Brentuximab vedotin shows superiority to standard therapy for cutaneous T cell lymphoma
Findings from a phase III trial show that the anti-CD30 antibody-drug conjugate, brentuximab vedotin (BV), is superior to methotrexate or bexarotene in the efficacy endpoint of overall response rate (ORR) lasting ≥4 months in the treatment of cutaneous T cell lymphoma (CTCL).
Results of ALCANZA, the first trial testing a new agent against standard therapy in CTCL, were presented recently at the American Society of Hematology (ASH) 58th Annual Meeting. [ASH 2016, abstract 182]
The authors reported that at a median follow-up of 17.5 months, the primary endpoint of ORR lasting ≥ 4 months was achieved in 56 percent of patients treated with BV vs 13 percent of those treated with standard therapy (methotrexate or bexarotene) (p<0.0001). ORR (67 vs 20 percent) and complete response (CR) rates (16 vs 2 percent) were also significantly higher in the BV vs standard therapy group (p<0.01 for both).
BV also fared better than standard therapy in terms of the secondary endpoints of progression-free survival (PFS) (median,16.7 vs 3.5 months; hazard ratio [HR], 0.270; p<0.0001) and symptom reduction (measured by Skindex-29) (-27.96 vs -8.62; p<0.0001).

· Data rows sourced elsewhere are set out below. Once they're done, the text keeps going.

/-- A run of two units that are alike, by induction on the steps. -/
theorem Alike.run (h : Alike s t) (k : Nat) : OutAlike (run k s) (run k t) := by
  induction k generalizing s t with
  | zero => exact h.next
  | succ k ih =>
    intro s' hrun
    obtain ⟨u, hstep, hrest⟩ := run_succ_next hrun
    obtain ⟨v, hstep', huv⟩ := h.step u hstep
    rw [run_succ hstep']
    exact ih huv s' hrest

/-! ### The statements -/

/-- Settles O39: the default parameters meet R8, and the frame reset leaves in `FBUF` is a whole one. -/
theorem resetMeetsInvariant : Obligations.ResetMeetsInvariant := by
  unfold Obligations.ResetMeetsInvariant
  exact
    { cfg := by decide
      attempt := Nat.zero_le _
      fbuf := resetFbuf_wf _ _
      ckData := rfl
      answers := nofun
      delivered := nofun
      exclusive := absurd rfl
      phase := phaseInv_of_idle rfl }

/-- Settles O58: the values are the fields of `State.reset`, and the default parameters meet R8. -/
theorem resetLeavesIdleUnit : Obligations.ResetLeavesIdleUnit := by
  unfold Obligations.ResetLeavesIdleUnit
  exact ⟨rfl, rfl, rfl, ⟨resetMeetsInvariant.cfg, rfl⟩, rfl, rfl⟩

/-- Settles O16: no transition writes the parameters. -/
theorem stepsKeepConfiguration : Obligations.StepsKeepConfiguration := by
  unfold Obligations.StepsKeepConfiguration
  intro s t hstep
  exact (step_effect hstep).cfg_eq

/-- Settles O50: the step that sends the next attempt is the one that counts it. -/
theorem attemptCountsBusTransactions : Obligations.AttemptCountsBusTransactions := by
  unfold Obligations.AttemptCountsBusTransactions
  intro s t ⟨_, hr⟩ hbusy hstep
  rcases (step_effect hstep).calls_of_busy hr hbusy with ⟨hnone | ⟨B, hsig⟩, ha, -⟩ | ⟨w, d, hbus, ha, -⟩
  · exact ⟨[], by simp [hnone], by simp, by simp [ha]⟩
  · exact ⟨[.sig B], hsig, by simp [Call.isBus], by simp [Call.isBus, ha]⟩
  · exact ⟨[.bus w s.fbuf d], hbus, by simp [Call.isBus], by simp [Call.isBus, ha]⟩

/-- Settles O52: an attempt sends `readCommand`, which the invariant says `XCMD` already holds. -/
theorem readAttemptsSendSameWord : Obligations.ReadAttemptsSendSameWord := by
  unfold Obligations.ReadAttemptsSendSameWord
  intro s t hinv ⟨_, hr⟩ hread hstep
  have hbusy : s.phase ≠ .idle := by rcases hread with hp | hp <;> simp [hp]
  obtain ⟨-, hxcmd⟩ := (phaseInv_iff_of_read hread).1 hinv.phase
  refine ⟨(step_effect hstep).fidx_of_busy hr hbusy, ?_⟩
  rcases (step_effect hstep).calls_of_busy hr hbusy with
    ⟨hnone | ⟨B, hsig⟩, -, hx⟩ | ⟨w, d, hbus, -, hx, ⟨-, hw, hd⟩ | ⟨hwrite, -⟩⟩
  · exact ⟨hx, [], by simp [hnone], by simp⟩
  · exact ⟨hx, [.sig B], hsig, by simp⟩
  · have hsame : w = s.xcmd := hw.trans hxcmd.symm
    exact ⟨hx.trans hsame, [.bus w s.fbuf d], hbus, by simp +contextual [hsame, hd]⟩
  · rcases hread with hp | hp <;> simp [hp] at hwrite

/-- Settles O41: in `IDLE` the two units are alike, and alike units stay so step by step. -/
theorem oldRegistersDoNotMatter : Obligations.OldRegistersDoNotMatter := by
  unfold Obligations.OldRegistersDoNotMatter
  intro s t k s' hidle hsame hrun
  obtain ⟨t', hrun', halike⟩ := (hsame.alike_of_idle hidle).run k s' hrun
  exact ⟨t', hrun', halike.toSameOutside⟩

end Sys2Proof.Machine
end

section
/-! The memory family (20_memory.md): what an `OK` read and an `OK` write establish about the frame in `FBUF`, and which
transactions the unit makes for it. -/

namespace Sys2Proof.Machine

variable {s t : State} {k : Completion}

/-! ### The transition a delivered completion comes from -/

/-- A step's one new completion is determined by the states before and after it. -/
theorem delivered_unique {k' : Completion} (h : t.completions = s.completions ++ [k])
    (h' : t.completions = s.completions ++ [k']) : k = k' := by
  simpa using h.symm.trans h'

/-- Data come from T9 alone: the other transitions that deliver leave `Q_DATA` undriven (R62, R146). -/
theorem Effect.readOk_of_data {B : Frame} (e : Effect s t) (hk : t.completions = s.completions ++ [k])
    (hB : k.qData = some B) :
    s.phase = .rdSig ∧ (∃ rest, s.sigAnswers = .ok :: rest) ∧ ck s.cfg s.fbuf = Xr.checksum s.xrsp ∧
      responseFails s.cfg s.xrsp = false ∧ k = { status := .ok, qData := some s.fbuf } := by
  cases e with
  | readOk rest _ hp hs hm hf => exact ⟨hp, ⟨rest, hs⟩, hm, hf, delivered_unique hk rfl⟩
  | sigFails | checksum | readExhausted | readError | writeUnsent | writeExhausted | writeError | writeOk =>
    cases delivered_unique hk rfl
    cases hB
  | codec _ _ _ _ _ _ _ _ hnone =>
    cases delivered_unique hk rfl
    cases hnone.symm.trans hB
  | _ => exact absurd hk (by simp)

/-- An `OK` completion of a write comes from T15 alone: every other end of it raises an error (R63, R154). -/
theorem Effect.writeOk_of_ok (e : Effect s t) (hp : s.phase = .wrBus) (hk : t.completions = s.completions ++ [k])
    (hok : k.status = .ok) :
    ∃ a rest, s.busAnswers = a :: rest ∧ Xr.checksum a.response = s.csum ∧ responseFails s.cfg a.response = false := by
  cases e with
  | writeOk a rest _ _ hb hm hf => exact ⟨a, rest, hb, hm, hf⟩
  | sigFails | readExhausted | readError | writeUnsent | writeExhausted | writeError =>
    cases delivered_unique hk rfl
    cases hok
  | checksum _ _ hp' | readOk _ _ hp' | codec _ _ _ _ hp' => cases hp.symm.trans hp'
  | _ => exact absurd hk (by simp)

/-! ### The calls of any step -/

/-- What any step calls: nothing, something that is no transaction of the unit, or the one transaction of an attempt,
whose word is then in `XCMD` and whose buffer is `FBUF` (R26, R51, R160). -/
theorem Effect.calls_cases (e : Effect s t) :
    t.calls = s.calls ∨ (∃ c, t.calls = s.calls ++ [c] ∧ c.isBus = false) ∨
    (t.calls = s.calls ++ [.bus t.xcmd t.fbuf .rd] ∧ t.phase = .rdBus ∧ t.xcmd = readCommand t) ∨
    (t.calls = s.calls ++ [.bus t.xcmd t.fbuf .wr] ∧ t.phase = .wrBus ∧ t.xcmd = writeCommand t) := by
  cases e with
  | readRetry | acceptRead => exact .inr (.inr (.inl ⟨rfl, rfl, rfl⟩))
  | writeSend | writeRetry => exact .inr (.inr (.inr ⟨rfl, rfl, rfl⟩))
  | readResponse | acceptChecksum | acceptWrite | otherCall | otherWait => exact .inr (.inl ⟨_, rfl, rfl⟩)
  | _ => exact .inl rfl

/-! ### The statements -/

/-- Settles O48: only T9 delivers data, and T9 is taken only when the checksums agree and the result does not fail. -/
theorem okReadIsCorroborated : Obligations.OkReadIsCorroborated := by
  unfold Obligations.OkReadIsCorroborated
  intro s t k B _ hstep hk hB
  obtain ⟨hp, hsig, hm, hf, rfl⟩ := (step_effect hstep).readOk_of_data hk hB
  cases hB
  exact ⟨hp, rfl, rfl, hm, hf, hsig⟩

/-- Settles O49: T15 compares the echo with `CSUM`, which the invariant says is the checksum of `FBUF` and of the word
in `XCMD`. -/
theorem okWriteIsCorroborated : Obligations.OkWriteIsCorroborated := by
  unfold Obligations.OkWriteIsCorroborated
  intro s t k hinv _ hp hstep hk hok
  obtain ⟨-, hxcmd, hcsum⟩ := (phaseInv_iff_of_wrBus hp).1 hinv.phase
  obtain ⟨a, rest, hb, hm, hf⟩ := (step_effect hstep).writeOk_of_ok hp hk hok
  rw [← hcsum]
  exact ⟨hxcmd, a, rest, hb, hm, hf⟩

/-- Settles O51: the fields of `readCommand` and `writeCommand` read back as they were packed. -/
theorem unitSendsOnlyFrameTransfers : Obligations.UnitSendsOnlyFrameTransfers := by
  unfold Obligations.UnitSendsOnlyFrameTransfers
  intro s t hstep
  have hcfg := (step_effect hstep).cfg_eq
  rcases (step_effect hstep).calls_cases with hnone | ⟨c, hc, hother⟩ | ⟨hbus, hp, hx⟩ | ⟨hbus, hp, hx⟩
  · exact ⟨[], by simp [hnone], by simp⟩
  · refine ⟨[c], hc, fun w B d hmem => ?_⟩
    cases List.mem_singleton.1 hmem
    cases hother
  · refine ⟨_, hbus, fun w B d hmem => ?_⟩
    cases List.mem_singleton.1 hmem
    simp [hx, hp, readCommand, hcfg]
  · refine ⟨_, hbus, fun w B d hmem => ?_⟩
    cases List.mem_singleton.1 hmem
    simp [hx, hp, writeCommand, hcfg]

end Sys2Proof.Machine
end

section
/-! The encoding family (30_encoding.md): packing and unpacking the XR format, decoding what was encoded and encoding what
was decoded, what selects an operation and its operands, and what a ready or a busy unit does with what is presented. -/

namespace Sys2Proof

/-! ### Packing is concatenation, unpacking is slicing -/

/-- The four fields lie side by side (R80, R81). -/
theorem Xr.pack_eq_append (o : BitVec 8) (f : BitVec 16) (c : BitVec 32) (r : BitVec 8) :
    Xr.pack o f c r = o ++ f ++ c ++ r := by
  refine BitVec.eq_of_getLsbD_eq fun j _ => ?_
  have hc : j - 8 < 32 ↔ j < 40 := by omega
  have hf : j - (8 + 32) < 16 ↔ j < 56 := by omega
  have hbit : (o ++ f ++ c ++ r).getLsbD j = (Xr.pack o f c r).getLsbD j := by
    simp only [Xr.getLsbD_pack, BitVec.getLsbD_append, Nat.sub_sub, hc, hf]
  exact hbit.symm

/-- A concatenation's number is the sum of its parts: the parts share no bit (R81). -/
theorem toNat_append_eq_add {m n : Nat} (x : BitVec m) (y : BitVec n) :
    (x ++ y).toNat = x.toNat * 2 ^ n + y.toNat := by
  rw [BitVec.toNat_append, ← Nat.shiftLeft_add_eq_or_of_lt y.isLt, Nat.shiftLeft_eq]

/-- A zero-extended slice is the word shifted right and masked (R82). -/
theorem setWidth_extractLsb'_eq_and_mask (w : Xr) (start len : Nat) :
    (w.extractLsb' start len).setWidth 64 = (w >>> start) &&& BitVec.ofNat 64 (2 ^ len - 1) := by
  refine BitVec.eq_of_getLsbD_eq fun j hj => ?_
  simp only [BitVec.getLsbD_setWidth, BitVec.getLsbD_extractLsb', BitVec.getLsbD_and, BitVec.getLsbD_ushiftRight,
    BitVec.getLsbD_ofNat, Nat.testBit_two_pow_sub_one, hj, decide_true, Bool.true_and, Bool.and_comm]

/-! ### The decoder, case by case -/

/-- A word whose `op` byte is none of the five is no instruction (R96). -/
theorem decodeCommand_reservedOp {c : Config} {w : Xr} (h : Xr.op w ∉ c.opCodes) :
    decodeCommand c w = .error (.reservedOp (Xr.op w)) := by
  simp only [Config.opCodes, List.mem_cons, List.not_mem_nil, or_false, not_or] at h
  simp [decodeCommand, h]

/-- The eight codes of R95, and the reserved ones (R93). -/
theorem cmd_cases (cmd : BitVec 4) :
    cmd = 0 ∨ (cmd = 1 ∨ cmd = 2 ∨ cmd = 3 ∨ cmd = 4) ∨ cmd = 5 ∨ cmd = 6 ∨ cmd = 7 ∨ 8 ≤ cmd.toNat := by
  decide +revert

/-- A request with a reserved `CMD` is no instruction (R93). -/
theorem decodeRequest_reservedCmd (c : Config) {r : Request} (h : 8 ≤ r.cmd.toNat) :
    decodeRequest c r = .error (.reservedCmd r.cmd) := by
  unfold decodeRequest
  split
  case h_9 => rfl
  all_goals omega

/-- Decoding undoes encoding, for every well-formed instruction (R94, R95): a command word is told by its `op` byte, and
the five codes are distinct (R8); a request is told by its `CMD`, and its data operand is a frame. -/
theorem decode_encode {c : Config} {i : Instr} (hc : c.wf = true) (hi : WellFormed c i = true) :
    decode c (encode c i) = .ok i := by
  have hops := Laws.OwnRow.opCodes_distinct hc
  cases i with
  | init | zeroBlock | rdframe | wrframe | powoff => simp [decode, encode, decodeCommand, hops]
  | checksum data | writeFrame _ data =>
    have hdata : Frame.wf c.frameSize data = true := hi
    simp [decode, encode, decodeRequest, hdata]
  | encode | decodeResult | decodeChecksum | decodeOp | decodeFrame | readFrame => rfl

namespace Machine

variable {s t : State}

/-! ### What a unit does with what is presented -/

/-- A ready unit meets what is no instruction as `rejected` says (R93, R96). -/
theorem step_of_decode_error {x : Wire} {rest : List Wire} {e : DecodeError} (hr : Ready s) (hi : s.inbox = x :: rest)
    (hd : decode s.cfg x = .error e) : step s = rejected e x { s with inbox := rest } := by
  obtain ⟨⟨hwf, hline⟩, hp, he⟩ := hr
  simp [step, advance, runPresented, hwf, hline, hp, fetch_of_inbox he hi, hd]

“These compelling results have potential practice-changing implications,” said investigator Dr Youn Kim from the Stanford University School of Medicine, Stanford, California, US.
In the study, 128 CTCL patients expressing CD30 who had received ≥1 prior systemic or radiotherapy were randomized receive either BV 1.8 mg/kg intravenously once every 3 weeks, or standard therapy with methotrexate (5–50 mg) orally once weekly or bexarotene (300 mg/m2) orally once daily.
BV, is an antibody-drug conjugate targeting CD30. The anti-CD30 antibody is coupled with a cytotoxic agent, monomethyl auristatin E, via a peptide linker and is released to cause cell death by induced growth arrest and apoptosis when the complex comes in contact with CD30-containing tumour cells. [Blood 2014;124:3197-3200]
Serious adverse effects were seen in 29 percent of patients in each arm. The rate of peripheral neuropathy of any grade was higher in patients receiving BV vs methotrexate or bexarotene (67 vs 6 percent). However, 82 percent of patients who developed peripheral neuropathy had improvement or resolution of symptoms at the last follow-up. Discontinuation of treatment due to adverse effects was more common in the BV vs standard therapy group (24 vs 8 percent).
CTCLs are a heterogeneous group of disease composed of a clonal population of skin-homing malignant T or natural killer (NK) cells. Each entity has unique prognostic and predictive characteristics. CTCLs are generally considered incurable with main goals of therapy being control of symptoms, cosmesis and extending survival. [J Clin Pathol 2015;68:1003-1010]
The multicentre, open-label ALCANZA trial is the first study that demonstrated superior outcomes with a drug compared with standard therapy for CTCL.